In Marshall’s book Principles of Economics, Vol. 1, published in 1890, he proposed – as Bernoulli had three centuries earlier – the study of consumer decision making. Marshall proposed a new idea as well – the study of specific, individual markets and firms as a means of understanding the dynamics of economics. Marshall also formulated the concepts of consumer utility, price elasticity of demand and the demand curve, all of which will be discussed in the following chapter.

Keynes

At the time of Marshall’s death, John Maynard Keynes (1883-1946), who would become the most influential economist of the 20th century starting in the 1930s, was already at work on his revolutionary ideas about government management of the economy.

Born in Cambridge, England, Keynes’ contributions to economic theory have guided the thinking and policy-making of central bankers and government economists for decades, both globally and in the U.S. (For more, see: Can Keynesian Economics Reduce Boom-Bust Cycles?)

Much of U.S. monetary policy, the setting of key interest rates, government spending to stimulate the economy, support of private enterprise through various measures, tax policy and government borrowing through the issuance of Treasury bonds, bills and notes, has been influenced by the revolutionary ideas of Keynes, which he introduced in his books and essays. (See also: Giants of Finance: John Maynard Keynes.)

What all these concepts had in common was their advocacy of government management of the economy. Keynes advocated government intervention into free markets and into the general economy when market crises warranted, an unprecedented idea when proposed during the Great Depression. (For more, see: What Caused the Great Depression?)

Government spending to stimulate an economy – a Keynesian idea – was used during the Depression to put unemployed people to work, thus providing cash to millions of consumers to buy the country’s products and services. Most of Keynes’ views were the exact opposites of Adam Smith’s. An economy, for optimum functioning, must be managed by government, Keynes wrote. (For related reading, see The Federal Reserve.)
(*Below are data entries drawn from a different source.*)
/-! ### DspOps.lean -/

theorem Half.dspIrq_canon {hid : HalfId} {tk : Prop} (x : Half) (k : Nat) (hk : Canon hid tk x.regs x.id x.fc.fifo x.ts.fifos x.can.ram x.dsp.staging x.role.takeover) :
    Canon hid tk (Half.dspIrq x k).regs (Half.dspIrq x k).id (Half.dspIrq x k).fc.fifo (Half.dspIrq x k).ts.fifos (Half.dspIrq x k).can.ram (Half.dspIrq x k).dsp.staging (Half.dspIrq x k).role.takeover := by
  unfold Half.dspIrq
  grind +splitImp [Half.irq_canon]
theorem foldl_staging {α : Type} (g : DspBlk → α → DspBlk) (hg : ∀ d a, (g d a).staging = d.staging) (l : List α) (d : DspBlk) :
    (l.foldl g d).staging = d.staging := by
  induction l generalizing d with
  | nil => rfl
  | cons a l ih => rw [List.foldl_cons, ih, hg]
theorem DspBlk.assign_staging (d : DspBlk) (slot : Nat) (clear : Bool) (i new : Nat) : (d.assign slot clear i new).staging = d.staging := by
  unfold DspBlk.assign; split <;> rfl
theorem DspBlk.pass_staging (d : DspBlk) : d.pass.staging = d.staging := by
  unfold DspBlk.pass; apply foldl_staging; intro d a; rfl
theorem Half.modRegion_canon {hid : HalfId} {tk : Prop} (x : Half) (k : Nat) (f : Region → Region) (hk : Canon hid tk x.regs x.id x.fc.fifo x.ts.fifos x.can.ram x.dsp.staging x.role.takeover) :
    Canon hid tk (Half.modRegion x k f).regs (Half.modRegion x k f).id (Half.modRegion x k f).fc.fifo (Half.modRegion x k f).ts.fifos (Half.modRegion x k f).can.ram (Half.modRegion x k f).dsp.staging (Half.modRegion x k f).role.takeover := by
  unfold Half.modRegion
  grind +splitImp []
theorem Half.dspShow_canon {hid : HalfId} {tk : Prop} (x : Half) (hk : Canon hid tk x.regs x.id x.fc.fifo x.ts.fifos x.can.ram x.dsp.staging x.role.takeover) :
    Canon hid tk (Half.dspShow x).regs (Half.dspShow x).id (Half.dspShow x).fc.fifo (Half.dspShow x).ts.fifos (Half.dspShow x).can.ram (Half.dspShow x).dsp.staging (Half.dspShow x).role.takeover := by
  unfold Half.dspShow
  grind +splitImp [Half.wr_canon, Half.setBit_canon, Half.setFld_canon]
theorem Half.goOn_canon {hid : HalfId} {tk : Prop} (x : Half) (i : Nat) (p : Pix) (hk : Canon hid tk x.regs x.id x.fc.fifo x.ts.fifos x.can.ram x.dsp.staging x.role.takeover) :
    Canon hid tk (Half.goOn x i p).regs (Half.goOn x i p).id (Half.goOn x i p).fc.fifo (Half.goOn x i p).ts.fifos (Half.goOn x i p).can.ram (Half.goOn x i p).dsp.staging (Half.goOn x i p).role.takeover := by
  unfold Half.goOn
  grind +splitImp []
theorem Half.stressFrame_canon {hid : HalfId} {tk : Prop} (x : Half) (hk : Canon hid tk x.regs x.id x.fc.fifo x.ts.fifos x.can.ram x.dsp.staging x.role.takeover) :
    Canon hid tk (Half.stressFrame x).regs (Half.stressFrame x).id (Half.stressFrame x).fc.fifo (Half.stressFrame x).ts.fifos (Half.stressFrame x).can.ram (Half.stressFrame x).dsp.staging (Half.stressFrame x).role.takeover := by
  unfold Half.stressFrame
  grind +splitImp [canon_foldl, Half.wr_canon, Half.setBit_canon]
theorem Half.dspCopy_canon {hid : HalfId} {tk : Prop} (x : Half) (i : CfgItem) (hk : Canon hid tk x.regs x.id x.fc.fifo x.ts.fifos x.can.ram x.dsp.staging x.role.takeover) :
    Canon hid tk (Half.dspCopy x i).regs (Half.dspCopy x i).id (Half.dspCopy x i).fc.fifo (Half.dspCopy x i).ts.fifos (Half.dspCopy x i).can.ram (Half.dspCopy x i).dsp.staging (Half.dspCopy x i).role.takeover := by
  unfold Half.dspCopy
  grind +splitImp [Half.spanRel_canon]
theorem Half.regionDone_canon {hid : HalfId} {tk : Prop} (x : Half) (slot : Nat) (hk : Canon hid tk x.regs x.id x.fc.fifo x.ts.fifos x.can.ram x.dsp.staging x.role.takeover) :
    Canon hid tk (Half.regionDone x slot).regs (Half.regionDone x slot).id (Half.regionDone x slot).fc.fifo (Half.regionDone x slot).ts.fifos (Half.regionDone x slot).can.ram (Half.regionDone x slot).dsp.staging (Half.regionDone x slot).role.takeover := by
  unfold Half.regionDone
  grind +splitImp [Half.dspCopy_canon, Half.dspIrq_canon, Half.finishCmd_canon, Half.dspShow_canon, Half.incSat_canon]
theorem Half.regionStart_canon {hid : HalfId} {tk : Prop} (x : Half) (slot : Nat) (hk : Canon hid tk x.regs x.id x.fc.fifo x.ts.fifos x.can.ram x.dsp.staging x.role.takeover) :
    Canon hid tk (Half.regionStart x slot).regs (Half.regionStart x slot).id (Half.regionStart x slot).fc.fifo (Half.regionStart x slot).ts.fifos (Half.regionStart x slot).can.ram (Half.regionStart x slot).dsp.staging (Half.regionStart x slot).role.takeover := by
  unfold Half.regionStart
  extract_lets e is d y
  have H : Canon hid tk y.regs y.id y.fc.fifo y.ts.fifos y.can.ram y.dsp.staging y.role.takeover := by
    have h : y.dsp.staging = x.dsp.staging := foldl_staging _ (fun d a => DspBlk.assign_staging d _ _ _ _) _ _
    rw [h]; exact hk
  exact Half.dspIrq_canon _ _ (Half.modRegion_canon _ _ _ H)
theorem Half.recoverStep_canon {hid : HalfId} {tk : Prop} (x : Half) (hk : Canon hid tk x.regs x.id x.fc.fifo x.ts.fifos x.can.ram x.dsp.staging x.role.takeover) :
    Canon hid tk (Half.recoverStep x).regs (Half.recoverStep x).id (Half.recoverStep x).fc.fifo (Half.recoverStep x).ts.fifos (Half.recoverStep x).can.ram (Half.recoverStep x).dsp.staging (Half.recoverStep x).role.takeover := by
  unfold Half.recoverStep
  split
  · exact hk
  · extract_lets e is r y ls y1 y2 y3
    have H : Canon hid tk y.regs y.id y.fc.fifo y.ts.fifos y.can.ram y.dsp.staging y.role.takeover := by
      have h : y.dsp.staging = x.dsp.staging := by apply foldl_staging; intro d a; rfl
      rw [h]; exact hk
    have H1 : Canon hid tk y1.regs y1.id y1.fc.fifo y1.ts.fifos y1.can.ram y1.dsp.staging y1.role.takeover := canon_ite hk (Half.setBit_canon _ _ _ _ hk)
    have H2 : Canon hid tk y2.regs y2.id y2.fc.fifo y2.ts.fifos y2.can.ram y2.dsp.staging y2.role.takeover := by
      have h : y2.dsp.staging = y1.dsp.staging := by apply foldl_staging; intro d a; (repeat' split) <;> rfl
      rw [h]; exact H1
    clear_value y y1 y2
    grind +splitImp [Half.modRegion_canon, Half.dspIrq_canon, Half.regionDone_canon, canon_foldl, Half.setBit_canon, Half.logEvt_canon]
theorem Half.recoverAll_canon {hid : HalfId} {tk : Prop} (x : Half) (hk : Canon hid tk x.regs x.id x.fc.fifo x.ts.fifos x.can.ram x.dsp.staging x.role.takeover) :
    Canon hid tk (Half.recoverAll x).regs (Half.recoverAll x).id (Half.recoverAll x).fc.fifo (Half.recoverAll x).ts.fifos (Half.recoverAll x).can.ram (Half.recoverAll x).dsp.staging (Half.recoverAll x).role.takeover := by
  unfold Half.recoverAll
  grind +splitImp [Half.dspShow_canon]
theorem Half.regionCommit_canon {hid : HalfId} {tk : Prop} (x : Half) (slot : Nat) (e : JournalEntry) (levels : List Nat) (cmd : Option (Nat × Nat)) (hk : Canon hid tk x.regs x.id x.fc.fifo x.ts.fifos x.can.ram x.dsp.staging x.role.takeover) :
    Canon hid tk (Half.regionCommit x slot e levels cmd).regs (Half.regionCommit x slot e levels cmd).id (Half.regionCommit x slot e levels cmd).fc.fifo (Half.regionCommit x slot e levels cmd).ts.fifos (Half.regionCommit x slot e levels cmd).can.ram (Half.regionCommit x slot e levels cmd).dsp.staging (Half.regionCommit x slot e levels cmd).role.takeover := by
  unfold Half.regionCommit
  grind +splitImp [Half.dspCopy_canon, Half.dspShow_canon]
theorem Half.clearPanel_canon {hid : HalfId} {tk : Prop} (x : Half) (hk : Canon hid tk x.regs x.id x.fc.fifo x.ts.fifos x.can.ram x.dsp.staging x.role.takeover) :
    Canon hid tk (Half.clearPanel x).regs (Half.clearPanel x).id (Half.clearPanel x).fc.fifo (Half.clearPanel x).ts.fifos (Half.clearPanel x).can.ram (Half.clearPanel x).dsp.staging (Half.clearPanel x).role.takeover := by
  unfold Half.clearPanel
  grind +splitImp [Half.regionCommit_canon, Half.dspShow_canon]
theorem Half.discharge_canon {hid : HalfId} {tk : Prop} (x : Half) (hk : Canon hid tk x.regs x.id x.fc.fifo x.ts.fifos x.can.ram x.dsp.staging x.role.takeover) :
    Canon hid tk (Half.discharge x).regs (Half.discharge x).id (Half.discharge x).fc.fifo (Half.discharge x).ts.fifos (Half.discharge x).can.ram (Half.discharge x).dsp.staging (Half.discharge x).role.takeover := by
  unfold Half.discharge
  grind +splitImp [Half.dspIrq_canon, Half.setBit_canon, Half.recoverAll_canon]
theorem Half.dispTake_canon {hid : HalfId} {tk : Prop} (x : Half) (hk : Canon hid tk x.regs x.id x.fc.fifo x.ts.fifos x.can.ram x.dsp.staging x.role.takeover) :
    Canon hid tk (Half.dispTake x).regs (Half.dispTake x).id (Half.dispTake x).fc.fifo (Half.dispTake x).ts.fifos (Half.dispTake x).can.ram (Half.dispTake x).dsp.staging (Half.dispTake x).role.takeover := by
  unfold Half.dispTake
  grind +splitImp [Half.orReg_canon, Half.recoverAll_canon]
theorem Half.dispLeave_canon {hid : HalfId} {tk : Prop} (x : Half) (hk : Canon hid tk x.regs x.id x.fc.fifo x.ts.fifos x.can.ram x.dsp.staging x.role.takeover) :
    Canon hid tk (Half.dispLeave x).regs (Half.dispLeave x).id (Half.dispLeave x).fc.fifo (Half.dispLeave x).ts.fifos (Half.dispLeave x).can.ram (Half.dispLeave x).dsp.staging (Half.dispLeave x).role.takeover := by
  unfold Half.dispLeave
  grind +splitImp [Half.clrReg_canon, Half.dspShow_canon, Half.discharge_canon]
Thus was born the modern science of macroeconomics – the big picture view of the economy – evolving in large part from what came to be called Keynesian economic theory. These are among the tools of microeconomics, and their principles, along with others, are still employed today by economists who specialize in this area. (See also: Keynesian Theory.)

Keynes’ policies, to varying degrees, have been – and continue to be – employed with generally successful results worldwide in almost all modern capitalist economies. When economic problems occur, many economists attribute them to some misapplication or non-application of a Keynesian principle.